The primary issue in most minds remains the economy. King County just finished a difficult budgeting session, in which it failed to gain enough trust from the voters to pass a .2 percent sales tax increase to offset some cuts.
Hague believes her history as a willing collaborator and fiscal conservative will persuade the voters that she is the best candidate to lead them through the economic mess.
Hague's two challengers, Creighton and Mitchell both point to the economy, and the need for county government to adjust as a result of the downturn as early priorities.
"The thing that's drawn me to the decision to get into the race is a combination of the kind of phenomenal growth our region is capable of coupled with the severe economic changes," Mitchell said. "It's something you see once in a lifetime."
Mitchell's done everything from working as an architect, to a planner and now a lawyer, and he believes his multi-disciplinary background will serve him at a time with so many developing issues.

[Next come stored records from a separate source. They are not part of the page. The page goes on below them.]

/-- V67: `add x3, x1, x2`. -/
theorem test_add_v67 : after (harness 0x002081b3 [(1, 0x7fffffff), (2, 0x00000001)] []) fun t =>
    t.readReg 3 = 0x80000000 := by decide
/-- V70: `add x1, x1, x1`. -/
theorem test_add_v70 : after (harness 0x001080b3 [(1, 0x40000001)] []) fun t =>
    t.readReg 1 = 0x80000002 := by decide
/-- V72: `sub x3, x1, x2`. -/
theorem test_sub_v72 : after (harness 0x402081b3 [(1, 0x00000000), (2, 0x00000001)] []) fun t =>
    t.readReg 3 = 0xffffffff := by decide
/-- V74: `sub x3, x1, x1`. -/
theorem test_sub_v74 : after (harness 0x401081b3 [(1, 0xcafef00d), (3, 0x00000055)] []) fun t =>
    t.readReg 3 = 0x00000000 := by decide
/-- V76: `and x3, x1, x2`. -/
theorem test_and_v76 : after (harness 0x0020f1b3 [(1, 0xff00ff00), (2, 0x0ff00ff0)] []) fun t =>
    t.readReg 3 = 0x0f000f00 := by decide
/-- V77: `or x3, x1, x2`. -/
theorem test_or_v77 : after (harness 0x0020e1b3 [(1, 0xff00ff00), (2, 0x0ff00ff0)] []) fun t =>
    t.readReg 3 = 0xfff0fff0 := by decide
/-- V78: `xor x3, x1, x2`. -/
theorem test_xor_v78 : after (harness 0x0020c1b3 [(1, 0xff00ff00), (2, 0x0ff00ff0)] []) fun t =>
    t.readReg 3 = 0xf0f0f0f0 := by decide
/-- V80: `addi x2, x1, -2048`. -/
theorem test_addi_v80 : after (harness 0x80008113 [(1, 0x00000000)] []) fun t =>
    t.readReg 2 = 0xfffff800 := by decide
/-- V82: `addi x2, x1, 1`. -/
theorem test_addi_v82 : after (harness 0x00108113 [(1, 0x7fffffff)] []) fun t =>
    t.readReg 2 = 0x80000000 := by decide
/-- V84: `andi x2, x1, -16`. -/
theorem test_andi_v84 : after (harness 0xff00f113 [(1, 0x12345678)] []) fun t =>
    t.readReg 2 = 0x12345670 := by decide
/-- V86: `ori x2, x1, -2048`. -/
theorem test_ori_v86 : after (harness 0x8000e113 [(1, 0x00000001)] []) fun t =>
    t.readReg 2 = 0xfffff801 := by decide
/-- V88: `xori x2, x1, -1`. -/
theorem test_xori_v88 : after (harness 0xfff0c113 [(1, 0x0f0f0f0f)] []) fun t =>
    t.readReg 2 = 0xf0f0f0f0 := by decide
/-- V90: `lui x5, 0x12345`. -/
theorem test_lui_v90 : after (harness 0x123452b7 [(5, 0xffffffff)] []) fun t =>
    t.readReg 5 = 0x12345000 := by decide
/-- V95: `auipc x5, 0xfffff`. -/
theorem test_auipc_v95 : after (harness 0xfffff297 [] []) fun t =>
    t.readReg 5 = 0xfffff008 := by decide
/-- V96: `sll x3, x1, x2`. -/
theorem test_sll_v96 : after (harness 0x002091b3 [(1, 0x00000001), (2, 0x0000001f)] []) fun t =>
    t.readReg 3 = 0x80000000 := by decide
/-- V99: `sll x3, x1, x2`. -/
theorem test_sll_v99 : after (harness 0x002091b3 [(1, 0x0000ffff), (2, 0xffffffe1)] []) fun t =>
    t.readReg 3 = 0x0001fffe := by decide
/-- V100: `srl x3, x1, x2`. -/
theorem test_srl_v100 : after (harness 0x0020d1b3 [(1, 0x80000000), (2, 0x0000001f)] []) fun t =>
    t.readReg 3 = 0x00000001 := by decide
/-- V101: `srl x3, x1, x2`. -/
theorem test_srl_v101 : after (harness 0x0020d1b3 [(1, 0x80000000), (2, 0x0000003f)] []) fun t =>
    t.readReg 3 = 0x00000001 := by decide
/-- V103: `sra x3, x1, x2`. -/
theorem test_sra_v103 : after (harness 0x4020d1b3 [(1, 0x80000000), (2, 0x0000001f)] []) fun t =>
    t.readReg 3 = 0xffffffff := by decide
/-- V106: `sra x3, x1, x2`. -/
theorem test_sra_v106 : after (harness 0x4020d1b3 [(1, 0xfffffffe), (2, 0x00000021)] []) fun t =>
    t.readReg 3 = 0xffffffff := by decide
/-- V107: `slli x2, x1, 31`. -/
theorem test_slli_v107 : after (harness 0x01f09113 [(1, 0x00000003)] []) fun t =>
    t.readReg 2 = 0x80000000 := by decide
/-- V109: `srli x2, x1, 4`. -/
theorem test_srli_v109 : after (harness 0x0040d113 [(1, 0x89abcdef)] []) fun t =>
    t.readReg 2 = 0x089abcde := by decide
/-- V111: `srai x2, x1, 4`. -/
theorem test_srai_v111 : after (harness 0x4040d113 [(1, 0x89abcdef)] []) fun t =>
    t.readReg 2 = 0xf89abcde := by decide
/-- V114: `slt x3, x1, x2`. -/
theorem test_slt_v114 : after (harness 0x0020a1b3 [(1, 0xffffffff), (2, 0x00000001)] []) fun t =>
    t.readReg 3 = 0x00000001 := by decide
/-- V118: `slt x3, x1, x2`. -/
theorem test_slt_v118 : after (harness 0x0020a1b3 [(1, 0x00000005), (2, 0x00000005), (3, 0x00000009)] []) fun t =>
    t.readReg 3 = 0x00000000 := by decide
/-- V115: `sltu x3, x1, x2`. -/
theorem test_sltu_v115 : after (harness 0x0020b1b3 [(1, 0xffffffff), (2, 0x00000001), (3, 0x00000009)] []) fun t =>
    t.readReg 3 = 0x00000000 := by decide
/-- V117: `sltu x3, x1, x2`. -/
theorem test_sltu_v117 : after (harness 0x0020b1b3 [(1, 0x7fffffff), (2, 0x80000000)] []) fun t =>
    t.readReg 3 = 0x00000001 := by decide
/-- V121: `slti x2, x1, -1`. -/
theorem test_slti_v121 : after (harness 0xfff0a113 [(1, 0x80000000)] []) fun t =>
    t.readReg 2 = 0x00000001 := by decide
/-- V122: `slti x2, x1, -1`. -/
theorem test_slti_v122 : after (harness 0xfff0a113 [(1, 0xffffffff), (2, 0x00000009)] []) fun t =>
    t.readReg 2 = 0x00000000 := by decide
/-- V124: `sltiu x2, x1, -1`. -/
theorem test_sltiu_v124 : after (harness 0xfff0b113 [(1, 0xfffffffe)] []) fun t =>
    t.readReg 2 = 0x00000001 := by decide
/-- V127: `sltiu x2, x1, 1`. -/
theorem test_sltiu_v127 : after (harness 0x0010b113 [(1, 0x80000000), (2, 0x00000009)] []) fun t =>
    t.readReg 2 = 0x00000000 := by decide
/-- V141: `beq x0, x0, -8`. -/
theorem test_beq_v141 : after (harness 0xfe000ce3 [] []) fun t =>
    t.pc = 0x00000000 := by decide
/-- V145: `beq x0, x0, 6`. -/
theorem test_beq_faults_v145 : after (harness 0x00000363 [] []) fun t =>
    t.fault = some ⟨.misalignedTarget, 0x0000000e⟩ ∧ t.status = .haltErr ∧ t.pc = 8 := by decide
/-- V131: `bne x1, x2, 16`. -/
theorem test_bne_v131 : after (harness 0x00209863 [(1, 0x00000005), (2, 0x00000006)] []) fun t =>
    t.pc = 0x00000018 := by decide
/-- V3: `bne x1, x2, 6`. -/
theorem test_bne_v3 : after (harness 0x00209363 [(1, 0x00000007), (2, 0x00000007)] []) fun t =>
    t.pc = 0x0000000c := by decide
/-- V132: `blt x1, x2, 16`. -/
theorem test_blt_v132 : after (harness 0x0020c863 [(1, 0xffffffff), (2, 0x00000001)] []) fun t =>
    t.pc = 0x00000018 := by decide
/-- V138: `blt x1, x2, 16`. -/
theorem test_blt_v138 : after (harness 0x0020c863 [(1, 0x00000007), (2, 0x00000007)] []) fun t =>
    t.pc = 0x0000000c := by decide
/-- V134: `bge x1, x2, 16`. -/
theorem test_bge_v134 : after (harness 0x0020d863 [(1, 0xffffffff), (2, 0x00000001)] []) fun t =>
    t.pc = 0x0000000c := by decide
/-- V136: `bge x1, x2, 16`. -/
theorem test_bge_v136 : after (harness 0x0020d863 [(1, 0x00000007), (2, 0x00000007)] []) fun t =>
    t.pc = 0x00000018 := by decide
/-- V133: `bltu x1, x2, 16`. -/
theorem test_bltu_v133 : after (harness 0x0020e863 [(1, 0xffffffff), (2, 0x00000001)] []) fun t =>
    t.pc = 0x0000000c := by decide
/-- V139: `bltu x1, x2, 16`. -/
theorem test_bltu_v139 : after (harness 0x0020e863 [(1, 0x00000000), (2, 0x00000001)] []) fun t =>
    t.pc = 0x00000018 := by decide
/-- V135: `bgeu x1, x2, 16`. -/
theorem test_bgeu_v135 : after (harness 0x0020f863 [(1, 0xffffffff), (2, 0x00000001)] []) fun t =>
    t.pc = 0x00000018 := by decide
/-- V148: `bgeu x0, x1, -2`. -/
theorem test_bgeu_faults_v148 : after (harness 0xfe107fe3 [(1, 0x00000000)] []) fun t =>
    t.fault = some ⟨.misalignedTarget, 0x00000006⟩ ∧ t.status = .haltErr ∧ t.pc = 8 := by decide
/-- V149: `jal x1, 16`. -/
theorem test_jal_v149 : after (harness 0x010000ef [] []) fun t =>
    t.readReg 1 = 0x0000000c ∧ t.pc = 0x00000018 := by decide
/-- V153: `jal x1, 2`. -/
theorem test_jal_faults_v153 : after (harness 0x002000ef [(1, 0x00000055)] []) fun t =>
    t.fault = some ⟨.misalignedTarget, 0x0000000a⟩ ∧ t.status = .haltErr ∧ t.pc = 8 ∧ t.readReg 1 = 0x00000055 := by decide
/-- V157: `jalr x1, 5(x5)`. -/
theorem test_jalr_v157 : after (harness 0x005280e7 [(5, 0x0000000c)] []) fun t =>
    t.readReg 1 = 0x0000000c ∧ t.pc = 0x00000010 := by decide
/-- V161: `jalr x5, 0(x5)`. -/
theorem test_jalr_v161 : after (harness 0x000282e7 [(5, 0x00000018)] []) fun t =>
    t.readReg 5 = 0x0000000c ∧ t.pc = 0x00000018 := by decide
/-- V166: `lb x2, 0(x1)`. -/
theorem test_lb_v166 : after (harness 0x00008103 [(1, 0x00000010)] [(16, 0x80), (17, 0x91), (18, 0xa2), (19, 0x7f), (20, 0x01), (21, 0xff)]) fun t =>
    t.readReg 2 = 0xffffff80 := by decide
/-- V185: `lb x2, -1(x0)`. -/
theorem test_lb_faults_v185 : after (harness 0xfff00103 [(2, 0x00000055)] []) fun t =>
    t.fault = some ⟨.memoryFault, 0xffffffff⟩ ∧ t.status = .haltErr ∧ t.pc = 8 ∧ t.readReg 2 = 0x00000055 := by decide
/-- V171: `lh x2, 3(x1)`. -/
theorem test_lh_v171 : after (harness 0x00309103 [(1, 0x00000010)] [(16, 0x80), (17, 0x91), (18, 0xa2), (19, 0x7f), (20, 0x01), (21, 0xff)]) fun t =>
    t.readReg 2 = 0x0000017f := by decide
/-- V182: `lh x2, 0(x1)`. -/
theorem test_lh_faults_v182 : after (harness 0x00009103 [(1, 0x00000fff), (2, 0x00000055)] []) fun t =>
    t.fault = some ⟨.memoryFault, 0x00000fff⟩ ∧ t.status = .haltErr ∧ t.pc = 8 ∧ t.readReg 2 = 0x00000055 := by decide
/-- V179: `lw x2, 1(x1)`. -/
theorem test_lw_v179 : after (harness 0x0010a103 [(1, 0xffffffff)] [(0, 0x11), (1, 0x22), (2, 0x33), (3, 0x44)]) fun t =>
    t.readReg 2 = 0x44332211 := by decide
/-- V181: `lw x2, 0(x1)`. -/
theorem test_lw_faults_v181 : after (harness 0x0000a103 [(1, 0x00000ffd), (2, 0x00000055)] []) fun t =>
    t.fault = some ⟨.memoryFault, 0x00000ffd⟩ ∧ t.status = .haltErr ∧ t.pc = 8 ∧ t.readReg 2 = 0x00000055 := by decide
/-- V167: `lbu x2, 0(x1)`. -/
theorem test_lbu_v167 : after (harness 0x0000c103 [(1, 0x00000010)] [(16, 0x80), (17, 0x91), (18, 0xa2), (19, 0x7f), (20, 0x01), (21, 0xff)]) fun t =>
    t.readReg 2 = 0x00000080 := by decide
/-- V184: `lbu x2, 0(x1)`. -/
theorem test_lbu_faults_v184 : after (harness 0x0000c103 [(1, 0x00001000), (2, 0x00000055)] []) fun t =>
    t.fault = some ⟨.memoryFault, 0x00001000⟩ ∧ t.status = .haltErr ∧ t.pc = 8 ∧ t.readReg 2 = 0x00000055 := by decide
/-- V172: `lhu x2, 1(x1)`. -/
theorem test_lhu_v172 : after (harness 0x0010d103 [(1, 0x00000010)] [(16, 0x80), (17, 0x91), (18, 0xa2), (19, 0x7f), (20, 0x01), (21, 0xff)]) fun t =>
    t.readReg 2 = 0x0000a291 := by decide
/-- V190: `sb x2, 3(x1)`. -/
theorem test_sb_v190 : after (harness 0x002081a3 [(1, 0x00000020), (2, 0xffffff80)] []) fun t =>
    t.byte 35 = 0x80 := by decide
/-- V200: `sb x2, 0(x1)`. -/
theorem test_sb_faults_v200 : after (harness 0x00208023 [(1, 0x00001000), (2, 0x00000001)] []) fun t =>
    t.fault = some ⟨.memoryFault, 0x00001000⟩ ∧ t.status = .haltErr ∧ t.pc = 8 ∧ t.mem = [] := by decide
/-- V191: `sh x2, 1(x1)`. -/
theorem test_sh_v191 : after (harness 0x002090a3 [(1, 0x00000020), (2, 0x0000beef)] []) fun t =>
    t.byte 33 = 0xef ∧ t.byte 34 = 0xbe := by decide
/-- V199: `sh x2, 0(x1)`. -/
theorem test_sh_faults_v199 : after (harness 0x00209023 [(1, 0x00000fff), (2, 0x0000dead)] []) fun t =>
    t.fault = some ⟨.memoryFault, 0x00000fff⟩ ∧ t.status = .haltErr ∧ t.pc = 8 ∧ t.mem = [] := by decide
/-- V192: `sw x2, 1(x1)`. -/
theorem test_sw_v192 : after (harness 0x0020a0a3 [(1, 0x00000020), (2, 0xa1b2c3d4)] []) fun t =>
    t.byte 33 = 0xd4 ∧ t.byte 34 = 0xc3 ∧ t.byte 35 = 0xb2 ∧ t.byte 36 = 0xa1 := by decide
/-- V198: `sw x2, 0(x1)`. -/
theorem test_sw_faults_v198 : after (harness 0x0020a023 [(1, 0x00000ffe), (2, 0xdeadbeef)] []) fun t =>
    t.fault = some ⟨.memoryFault, 0x00000ffe⟩ ∧ t.status = .haltErr ∧ t.pc = 8 ∧ t.mem = [] := by decide
/-- V222: `fence`. -/
theorem test_fence_v222 : after (harness 0x0ff0000f [(5, 0x00000001)] []) fun t =>
    t.pc = 0x0000000c ∧ t.regs = (harness 0x0ff0000f [(5, 0x00000001)] []).regs := by decide
/-- V224: `fence (all ignored bits set)`. -/
theorem test_fence_v224 : after (harness 0xffff8f8f [(31, 0x00001234)] []) fun t =>
    t.pc = 0x0000000c ∧ t.regs = (harness 0xffff8f8f [(31, 0x00001234)] []).regs := by decide
/-- V209: `ecall`. -/
theorem test_ecall_v209 : after (harness 0x00000073 [(10, 0x00000001), (11, 0x00000100), (12, 0x00000002), (17, 0x00000040)] [(256, 0x68), (257, 0x69)]) fun t =>
    t.stdout = [0x68, 0x69] ∧ t.pc = 0x0000000c := by decide
/-- V216: `ecall`. -/
theorem test_ecall_v216 : after (harness 0x00000073 [(10, 0x00000002), (17, 0x0000005d)] []) fun t =>
    t.exitCode = some 0x00000002 ∧ t.pc = 0x0000000c ∧ t.status = .haltDone := by decide
/-- V221: `ebreak`. -/
theorem test_ebreak_v221 : after (harness 0x00100073 [(5, 0x00000001)] []) fun t =>
    t.fault = some ⟨.unsupportedOperation, 0x00100073⟩ ∧ t.status = .haltErr ∧ t.pc = 8 := by decide
/-- V42 (MRET): an illegal word halts with the word in the fault record. -/
theorem test_illegal_faults_v42 : after (harness 0x30200073 [] []) fun t =>
    t.fault = some ⟨.illegalInstruction, 0x30200073⟩ ∧ t.status = .haltErr ∧ t.pc = 8 := by decide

He cited transportation as one of the council's top priorities in the coming years. Mitchell listed the SR-99 viaduct, SR-520 bridge replacement, Eastlink light-rail and development of Bellevue's Bel-Red corridor as hot buttons over the next few years.
"There's just so much going on that requires long-range planning and leadership from the county," he said.
Creighton, an attorney who has served on the Seattle Port Commission since 2006, sees a first task of resizing county government. He said reducing the number of council seats from nine to seven and cutting council members' pay are immediate actions that could start the ball rolling.
Creighton, who grew up on the Eastside and graduated from Interlake High School, has watched the painful budget cuts put together by the council, and he believes long-term changes will provide the answer.
"The issues are more long-term and systemic, and I think we're to have to work hard to deliver new models and council services efficiently with the revenue we have," he said.
Along with protecting the environment, Creighton listed transportation as a concern as well. While on the Port Commission he participated in the acquisition of the BNSF rail corridor. He prioritizes funding a replacement for the South Park Bridge in Seattle and depoliticizing important transportation decisions, focusing them purely on ridership and engineering.
All three candidates understand the historical significance of this moment, and Hague said she's proven she's the right person to help navigate the county through it.
"We're at a crossroads in government right now," she said. "I'm running on my record as somebody who's already shown fiscal restraint."